Of course the guys from Redmond were so kind to provide named properties for all of the known ones in Microsoft Office Documents like author, title and so on. But I was lazy in typing all of them and so I decided to use the .NET reflection mechanism to extract them in one step. The last thing I did here is to close the file and release the unmanaged resource by calling Marshal.ReleaseComObject(). This method is used to explicitly control the lifetime of a COM object used from managed code. You should use this method to free the underlying COM object that holds references to resources like a file object in this case. Although the COM runtime has no garbage collection we could compare it a little with the Dispose() method used in .NET.
The Sample Application
So far, you have seen how to implement the IFilter interface using RCW and you have seen how to get the OLE properties of a file. With this, you are equipped to build a simple sample ASP.NET application which filters all files within a given directory and display the result of the filter process on a web page. Figure 4 shows a screenshot of the sample application.

Figure 4. Sample Application
The facade for all the functionality is the class loader which provides methods to extract the content of a file as a string or extract the content of the OLE properties and stores them in a dictionary which is bound to a DataGrid. Figure 4 shows all of the properties found in a file.
| Method | Meaning |
|---|---|
| GetContent() | Concatenates the value of all Text chunks |
| GetOLEProperties() | Extracts the OLE properties |
| Extract() | Extracts the OLE properties and the text content by calling GetContent() and GetOLEProperties() |
I already introduced the main part of the Loader.GetOLEProperties() method in the previous section Extracting Metadata by Reading OLE Properties. The Loader.GetContent() method loads the IFilter for a given file and reads the text chunks. The Loader.Extract() method just calls the previous methods and stores the result in a StringDictionary.
The following code snippet shows the extraction of the content of a file using the IFilter interface. I separated the loading of the IFilter from the content extraction by implementing a factory method which tries to load the IFilter for a given file and returns either a valid reference or null. In the case where no IFilter could be loaded, the GetContent() method returns an empty string.
/// <summary>
/// Gets the text content filtered of a given file.
/// </summary>
/// <param name="filename">The file to filter</param>
/// <returns>The content or an empt string</returns>
public static string GetContent(string filename)
{ IFilter filter = null; try { StringBuilder plainTextResult = new StringBuilder(); filter = loadIFilter(filename); //if we have not valid ifilter just quit if(filter null) return string.Empty; ...
Getting the Content
After initialization the IFilter.GetChunk() stores the first chunk in the STAT_CHUNK structure.

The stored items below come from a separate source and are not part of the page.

-- ==== Sys2Proof/Machine/Memory.lean ====
section
/-!
DEFINITION. Sys2Proof/Machine/Memory.lean: the memory class (07): loads and stores, atomics, update-only contributions,
release, acquire and fences, the tag table; and the performance of loads and stores at their homes (11 R273).
-/
namespace Sys2Proof.Machine

/-! ## Loads and stores (R169 to R173) -/

/-- n registers from r. -/
def regSpan (r : BitVec 7) (n : Nat) : List Nat := (List.range n).map (r.toNat + ·)

/-- Steps 1 and 2 of R169: REG_BOUND, then poison on the base and the offsets. -/
def addrChecks (g : Group) (ls : List Nat) (base : BitVec 5) (o : BitVec 7) (regs : List Nat) : Option Cond :=
  if ls = [] then none
  else firstCond [boundCond g ls (o.toNat :: regs), sPoison g 0 [base.toNat], vPoison g ls 0 [o.toNat]]

/-- The accesses of a lane instruction: contributing lanes with their addresses. -/
def laneAddrs (g : Group) (ls : List Nat) (sc : BitVec 2) (base : BitVec 5) (o : BitVec 7) (disp : BitVec 16) :
    List (Nat × Nat) := ls.map fun l => (l, laneAddr g sc base o disp l)

/-- A load of a width: checked, then outstanding (R170). -/
def laneLoad (s : State) (gd : BitVec 4) (sc : BitVec 2) (b : BitVec 5) (o d : BitVec 7) (f : BitVec 1) (width : Nat)
    (signed : Bool) : Outcome :=
  onGroup s fun g i =>
    let ls := g.contributing i gd
    let dst := regSpan d (widthRegs width)
    let flag := i.flag f
    if s.hazard g ls (o.toNat :: dst) [b.toNat] || !g.flagFree flag then .wait s
    else Res.unless s (addrChecks g ls b o dst)
      (match s.access g (pathsLoad width) true 0 width (laneAddrs g ls sc b o 0#16) with
      | (s, .error c) => .trap s c
      | (s, .ok ps) =>
        if s.windowHazard g.gid (ps.map (·.2.1)) then .wait s
        else .done (s.issueOp g flag (.load d.toNat width signed false
          (ps.map fun (l, p, ls) => loadAcc g width l (g.lane l).fid p ls)) (ps == [])))

/-- The bytes of a lane's data for a width, and its poison. -/
def storeData (n : Lane) (d : BitVec 7) (width : Nat) : List Byte × Bool :=
  let rs := (regSpan d (widthRegs width)).map n.vreg
  ((rs.flatMap fun r => toBytes 4 r.val.toNat).take width, rs.any (·.poison))

/-- A store of a width: checked, then outstanding; window stores take effect at once (R171, 01 R30). -/
def laneStore (s : State) (gd : BitVec 4) (sc : BitVec 2) (b : BitVec 5) (o d : BitVec 7) (f : BitVec 1)
    (width : Nat) : Outcome :=
  onGroup s fun g i =>
    let ls := g.contributing i gd
    let src := regSpan d (widthRegs width)
    let flag := i.flag f
    if s.hazard g ls (o.toNat :: src) [b.toNat] || !g.flagFree flag then .wait s
    else Res.unless s (addrChecks g ls b o src)
      (match s.access g (pathsStore width) true 1 width (laneAddrs g ls sc b o 0#16) with
      | (s, .error c) => .trap s c
      | (s, .ok ps) =>
        if s.windowHazard g.gid (ps.map (·.2.1)) then .wait s
        else
          let accs := ps.map fun (l, p, locs) =>
            let (bs, x) := storeData (g.lane l) d width
            (p, (⟨l, 0, locs, bs, x⟩ : LaneAcc))
          let s := s.modGroup g.gid fun g => g.windowStores accs
          let far := (accs.map Prod.snd).filter fun a => a.locs != []
          .done (s.issueOp g flag (.store width far) (far == [])))

/-- LD.N8. -/
def execLdN8 (g : BitVec 4) (sc : BitVec 2) (b : BitVec 5) (o d : BitVec 7) (f : BitVec 1) (s : State) : Outcome :=
  laneLoad s g sc b o d f 1 false
/-- LD.S8. -/
def execLdS8 (g : BitVec 4) (sc : BitVec 2) (b : BitVec 5) (o d : BitVec 7) (f : BitVec 1) (s : State) : Outcome :=
  laneLoad s g sc b o d f 1 true
/-- LD.N16. -/
def execLdN16 (g : BitVec 4) (sc : BitVec 2) (b : BitVec 5) (o d : BitVec 7) (f : BitVec 1) (s : State) : Outcome :=
  laneLoad s g sc b o d f 2 false
/-- LD.S16. -/
def execLdS16 (g : BitVec 4) (sc : BitVec 2) (b : BitVec 5) (o d : BitVec 7) (f : BitVec 1) (s : State) : Outcome :=
  laneLoad s g sc b o d f 2 true
/-- LD.B32. -/
def execLdB32 (g : BitVec 4) (sc : BitVec 2) (b : BitVec 5) (o d : BitVec 7) (f : BitVec 1) (s : State) : Outcome :=
  laneLoad s g sc b o d f 4 false
/-- LD.B64. -/
def execLdB64 (g : BitVec 4) (sc : BitVec 2) (b : BitVec 5) (o d : BitVec 7) (f : BitVec 1) (s : State) : Outcome :=
  laneLoad s g sc b o d f 8 false
/-- LD.B128. -/
def execLdB128 (g : BitVec 4) (sc : BitVec 2) (b : BitVec 5) (o d : BitVec 7) (f : BitVec 1) (s : State) : Outcome :=
  laneLoad s g sc b o d f 16 false
/-- ST.B8. -/
def execStB8 (g : BitVec 4) (sc : BitVec 2) (b : BitVec 5) (o d : BitVec 7) (f : BitVec 1) (s : State) : Outcome :=
  laneStore s g sc b o d f 1
/-- ST.B16. -/
def execStB16 (g : BitVec 4) (sc : BitVec 2) (b : BitVec 5) (o d : BitVec 7) (f : BitVec 1) (s : State) : Outcome :=
  laneStore s g sc b o d f 2
/-- ST.B32. -/
def execStB32 (g : BitVec 4) (sc : BitVec 2) (b : BitVec 5) (o d : BitVec 7) (f : BitVec 1) (s : State) : Outcome :=
  laneStore s g sc b o d f 4
/-- ST.B64. -/
def execStB64 (g : BitVec 4) (sc : BitVec 2) (b : BitVec 5) (o d : BitVec 7) (f : BitVec 1) (s : State) : Outcome :=
  laneStore s g sc b o d f 8
/-- ST.B128. -/
def execStB128 (g : BitVec 4) (sc : BitVec 2) (b : BitVec 5) (o d : BitVec 7) (f : BitVec 1) (s : State) : Outcome :=
  laneStore s g sc b o d f 16

/-- LOAD_PERFORMED: the load's value is fixed at the home of its bytes (11 R273). -/
def execLoadPerformed (op : Nat) (s : State) : Outcome :=
  .next (match s.op op with | some o => s.performLoad o | none => s)
/-- STORE_PERFORMED: the write takes its place at its home (11 R273). -/
def execStorePerformed (op : Nat) (s : State) : Outcome :=
  .next (match s.op op with | some o => s.performStore o | none => s)
/-- CORRECTED_LINE_REWRITE: a line that reads CORRECTED is rewritten, with no change of value (20 R431). -/
def execCorrectedLineRewrite (line : Nat) (s : State) : Outcome :=
  let r := s.lineRead line
  .next (if r.kind = .corrected ∧ r.bad = false then s.setLine line ⟨false, []⟩ else s)

/-! ## Walk bodies (10 R271) -/

/-- WALK_ORDER where a walk's task group issues a forbidden form. -/
def walkCond (g : Group) (forbidden : Bool) : Option Cond :=
  match g.kind with
  | .task _ true i j k =>
    let n := i + 2 ^ 20 * j + 2 ^ 40 * k
    if forbidden then some { cause := walkOrder, index := n, aux := n } else none
  | _ => none

/-! ## Atomics (R176, R177) -/

/-- A lane's access with its resolved bytes. -/
abbrev AtomLane := Nat × List Loc

/-- The lanes' locations of an `ATOM`, `UPD`, `REL` or `ACQ` whose checks pass: those before its addresses, those of its
addresses, and `late` after them. They are made once (R169, R175). -/
def checkedOnce (s : State) (g : Group) (early : Option Cond) (acc : State × Except Cond (List (Nat × Place × List Loc)))
    (late : Option Cond) (k : State → List AtomLane → Res) : Res :=
  match g.passed with
  | some ps => k s ps
  | none => Res.unless s early (match acc with
    | (s, .error e) => .trap s e
    | (s, .ok ps) => Res.unless s late (k s (ps.map fun (l, _, locs) => (l, locs))))

/-- It waits, its checks passed. -/
def waitChecked (s : State) (g : Group) (ps : List AtomLane) : Res :=
  .wait (s.modGroup g.gid fun h => { h with passed := some ps })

I don't want to set some initial flags so I initialize the session with IFILTER_INIT.NONE.
... STAT_CHUNK ps = new STAT_CHUNK(); IFILTER_INIT mFlags = IFILTER_INIT.NONE; uint i = 0; filter.Init( mFlags, 0, null, ref i); int resultChunk = (int)IFILTER_RETURN_CODES.S_OK; resultChunk = filter.GetChunk(out ps); ...
If the chunk is a text chunk, the text is stored in a buffer and then stored to the result in a StringBuilder.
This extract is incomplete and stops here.